In Bangkok, thai fusion joint the Greyhound Café is a hit with fashion bloggers and Insta-wannabes. This, its first London outpost, has a more eclectic crowd: Thai gen-Z-ers selfie-snapping alongside local workers drawn to the large outside space. There’s a slight chain-in-waiting vibe: your standard semi-industrial space with a clattery open kitchen, wipe-clean surfaces and staff in T-shirts with naff witticisms.‘Keep calm and chilli’? Oh, please.
But it’s the cooking that veers from the sublime to the ridiculous. A poshed-up satay, made with rib-eye steak, was outstanding. The tender, turmeric-slathered skewers were good enough to fly solo, but also came with an addictively good peanut sauce. Also brilliant – though not for the faint-of-palate – was a dish of ‘angry’ seafood noodles, but subbing in spaghetti as the carbs. An oil-slathered mess of al dente pasta, clams and squid, it was also studded with fresh veg, red chilli and bundles of green peppercorns. Don’t mind burning your insides? Go on, be brave.

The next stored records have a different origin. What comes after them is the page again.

-- ==== Sys2Proof/Laws/KeepsUpdate.lean ====
section
/-!
SUPPORT. What the operations of Machine/Update.lean keep (`Keeps`).
-/

namespace Sys2Proof.Machine

set_option linter.unusedVariables false
set_option linter.unusedTactic false
set_option linter.unreachableTactic false

theorem updateCommand_keeps {s0 s : State} (h : Keeps s0 s) (q : Requester) (f : State → State)
    (hf : ∀ t, Keeps s0 t → Keeps s0 (f t)) : Keeps s0 (updateCommand s q f) := by
  unfold updateCommand
  repeat' first
    | (with_reducible assumption) | intro _ | (with_reducible apply Keeps.ite) | (with_reducible apply hf)
    | (with_reducible apply badUpdate_keeps) | extract_lets | split | (dsimp -zeta only)

theorem execUpdStage_keeps {s0 s : State} (h : Keeps s0 s) (q : Requester) (comp : Nat) : Completes s0 (execUpdStage q comp s) := by
  unfold execUpdStage
  repeat' first
    | (with_reducible assumption) | intro _ | (with_reducible apply Completes.next) | (with_reducible apply Completes.ite)
    | (with_reducible apply Keeps.ite) | (with_reducible apply Keeps.ite_fst) | (with_reducible apply done_keeps)
    | (with_reducible apply updateCommand_keeps) | (with_reducible apply updResult_keeps)
    | (with_reducible apply stageImage_keeps) | extract_lets | split | (dsimp -zeta only) | (dsimp +zetaDelta -zeta only)

theorem execStageWriteDone_keeps {s0 s : State} (h : Keeps s0 s) (readOk : Bool) : Completes s0 (execStageWriteDone readOk s) := by
  unfold execStageWriteDone
  repeat' first
    | (with_reducible assumption) | intro _ | (with_reducible apply Completes.next) | (with_reducible apply Completes.ite)
    | (with_reducible apply Keeps.ite) | (with_reducible apply Keeps.ite_fst) | (with_reducible apply done_keeps)
    | (with_reducible apply stageEnds_keeps) | extract_lets | split | (dsimp -zeta only) | (dsimp +zetaDelta -zeta only)

theorem execUpdActivate_keeps {s0 s : State} (h : Keeps s0 s) (q : Requester) (swap : Bool) :
    Completes s0 (execUpdActivate q swap s) := by
  unfold execUpdActivate
  repeat' first
    | (with_reducible assumption) | intro _ | (with_reducible apply Completes.next) | (with_reducible apply Completes.ite)
    | (with_reducible apply Keeps.ite) | (with_reducible apply Keeps.ite_fst) | (with_reducible apply done_keeps)
    | (with_reducible apply updateCommand_keeps) | (with_reducible apply activate_keeps)
    | (with_reducible apply updResult_keeps) | extract_lets | split | (dsimp -zeta only) | (dsimp +zetaDelta -zeta only)

theorem execUpdReject_keeps {s0 s : State} (h : Keeps s0 s) (q : Requester) : Completes s0 (execUpdReject q s) := by
  unfold execUpdReject
  repeat' first
    | (with_reducible assumption) | intro _ | (with_reducible apply Completes.next) | (with_reducible apply Completes.ite)
    | (with_reducible apply Keeps.ite) | (with_reducible apply Keeps.ite_fst) | (with_reducible apply done_keeps)
    | (with_reducible apply updateCommand_keeps) | (with_reducible apply updResult_keeps)
    | (with_reducible apply healthFails_keeps) | extract_lets | split | (dsimp -zeta only) | (dsimp +zetaDelta -zeta only)

theorem execUpdAbort_keeps {s0 s : State} (h : Keeps s0 s) (q : Requester) : Completes s0 (execUpdAbort q s) := by
  unfold execUpdAbort
  repeat' first
    | (with_reducible assumption) | intro _ | (with_reducible apply Completes.next) | (with_reducible apply Completes.ite)
    | (with_reducible apply Keeps.ite) | (with_reducible apply Keeps.ite_fst) | (with_reducible apply done_keeps)
    | (with_reducible apply updateCommand_keeps) | (with_reducible apply slotChange_keeps) | (with_reducible apply setUpd_keeps)
    | (with_reducible apply updResult_keeps) | extract_lets | split | (dsimp -zeta only) | (dsimp +zetaDelta -zeta only)

theorem execUpdBootLoad_keeps {s0 s : State} (h : Keeps s0 s) (q : Requester) (comp : Nat) :
    Completes s0 (execUpdBootLoad q comp s) := by
  unfold execUpdBootLoad
  repeat' first
    | (with_reducible assumption) | intro _ | (with_reducible apply Completes.next) | (with_reducible apply Completes.ite)
    | (with_reducible apply Keeps.ite) | (with_reducible apply Keeps.ite_fst) | (with_reducible apply done_keeps)
    | (with_reducible apply badUpdate_keeps) | (with_reducible apply updResult_keeps) | (with_reducible apply offerImage_keeps)
    | (with_reducible apply State.set_keeps) | (with_reducible refine Keeps.of_pair (by assumption) ?_) | extract_lets | split
    | (dsimp -zeta only) | (dsimp +zetaDelta -zeta only)

theorem execUpdActivateAtRestart_keeps {s0 s : State} (h : Keeps s0 s) (q : Requester) :
    Completes s0 (execUpdActivateAtRestart q s) := by
  unfold execUpdActivateAtRestart
  repeat' first
    | (with_reducible assumption) | intro _ | (with_reducible apply Completes.next) | (with_reducible apply Completes.ite)
    | (with_reducible apply Keeps.ite) | (with_reducible apply Keeps.ite_fst) | (with_reducible apply done_keeps)
    | (with_reducible apply updateCommand_keeps) | (with_reducible apply activateChange_keeps)
    | (with_reducible apply updResult_keeps) | (with_reducible apply State.putUpd_keeps) | extract_lets | split
    | (dsimp -zeta only) | (dsimp +zetaDelta -zeta only)

theorem execCoreHandoverDone_keeps {s0 s : State} (h : Keeps s0 s) (core : Nat) : Completes s0 (execCoreHandoverDone core s) := by
  unfold execCoreHandoverDone
  repeat' first
    | (with_reducible assumption) | intro _ | (with_reducible apply Completes.next) | (with_reducible apply Completes.ite)
    | (with_reducible apply Keeps.ite) | (with_reducible apply Keeps.ite_fst) | (with_reducible apply done_keeps)
    | (with_reducible apply setCpu_keeps) | (with_reducible apply State.putUpd_keeps) | extract_lets | split
    | (dsimp -zeta only) | (dsimp +zetaDelta -zeta only)

theorem execCoreHandoverTimeout_keeps {s0 s : State} (h : Keeps s0 s) (core : Nat) :
    Completes s0 (execCoreHandoverTimeout core s) := by
  unfold execCoreHandoverTimeout
  repeat' first
    | (with_reducible assumption) | intro _ | (with_reducible apply Completes.next) | (with_reducible apply Completes.ite)
    | (with_reducible apply Keeps.ite) | (with_reducible apply Keeps.ite_fst) | (with_reducible apply fallBack_keeps)
    | (with_reducible apply done_keeps) | (with_reducible apply startPlanned_keeps) | (with_reducible apply warmRestart_keeps)
    | extract_lets | split | (dsimp -zeta only) | (dsimp +zetaDelta -zeta only)

theorem execHandoverComplete_keeps {s0 s : State} (h : Keeps s0 s) (fails : List (Nat × Nat)) :
    Completes s0 (execHandoverComplete fails s) := by
  unfold execHandoverComplete
  repeat' first
    | (with_reducible assumption) | intro _ | (with_reducible apply Completes.next) | (with_reducible apply Completes.ite)
    | (with_reducible apply Keeps.ite) | (with_reducible apply Keeps.ite_fst) | (with_reducible apply done_keeps)
    | (with_reducible apply endHandover_keeps) | extract_lets | split | (dsimp -zeta only) | (dsimp +zetaDelta -zeta only)

theorem execConfigLiveApply_keeps {s0 s : State} (h : Keeps s0 s) : Completes s0 (execConfigLiveApply s) := by
  unfold execConfigLiveApply
  repeat' first
    | (with_reducible assumption) | intro _ | (with_reducible apply Completes.next) | (with_reducible apply Completes.ite)
    | (with_reducible apply Keeps.ite) | (with_reducible apply Keeps.ite_fst) | (with_reducible apply State.advanceTo_keeps)
    | (with_reducible apply done_keeps) | (with_reducible apply liveApply_keeps) | extract_lets | split | (dsimp -zeta only)
    | (dsimp +zetaDelta -zeta only)

theorem execUpdConfirmWrite_keeps {s0 s : State} (h : Keeps s0 s) (q : Requester) (key comp : Nat) :
    Completes s0 (execUpdConfirmWrite q key comp s) := by
  unfold execUpdConfirmWrite
  repeat' first
    | (with_reducible assumption) | intro _ | (with_reducible apply Completes.next) | (with_reducible apply Completes.ite)
    | (with_reducible apply Keeps.ite) | (with_reducible apply Keeps.ite_fst) | (with_reducible apply done_keeps)
    | (with_reducible apply State.bump_keeps) | (with_reducible apply confirmProbation_keeps) | extract_lets | split
    | (dsimp -zeta only) | (dsimp +zetaDelta -zeta only)

theorem execProbationExpiry_keeps {s0 s : State} (h : Keeps s0 s) : Completes s0 (execProbationExpiry s) := by
  unfold execProbationExpiry
  repeat' first
    | (with_reducible assumption) | intro _ | (with_reducible apply Completes.next) | (with_reducible apply Completes.ite)
    | (with_reducible apply Keeps.ite) | (with_reducible apply Keeps.ite_fst) | (with_reducible apply done_keeps)
    | (with_reducible apply beginFallback_keeps) | (with_reducible apply State.reach_keeps) | extract_lets | split
    | (dsimp -zeta only) | (dsimp +zetaDelta -zeta only)

theorem execUpdCfgseqLoRead_keeps {s0 s : State} (h : Keeps s0 s) (q : Requester) : Completes s0 (execUpdCfgseqLoRead q s) := by
  unfold execUpdCfgseqLoRead
  repeat' first
    | (with_reducible assumption) | intro _ | (with_reducible apply Completes.next) | (with_reducible apply Completes.ite)
    | (with_reducible apply Keeps.ite) | (with_reducible apply Keeps.ite_fst) | (with_reducible apply done_keeps)
    | (with_reducible apply State.setSnaps_keeps) | (with_reducible apply State.answer_keeps) | extract_lets | split
    | (dsimp -zeta only) | (dsimp +zetaDelta -zeta only)

end Sys2Proof.Machine
end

But anything too #fashion failed. Cubes of bland ‘Weeping Wolf’ lamb came with an odd pesto-esque concoction (at least I now know why it was weeping). ‘Happy toast’ turned out to be crappy white toast with the word ‘happy’ dusted on the plate, plus four cloying, synthetic sauces in bottles. It’s a novelty made for an Insta feed, not a mouth. But then along came a heavenly, well-balanced coconut sundae (of sorts). This greyhound is off to a shaky start.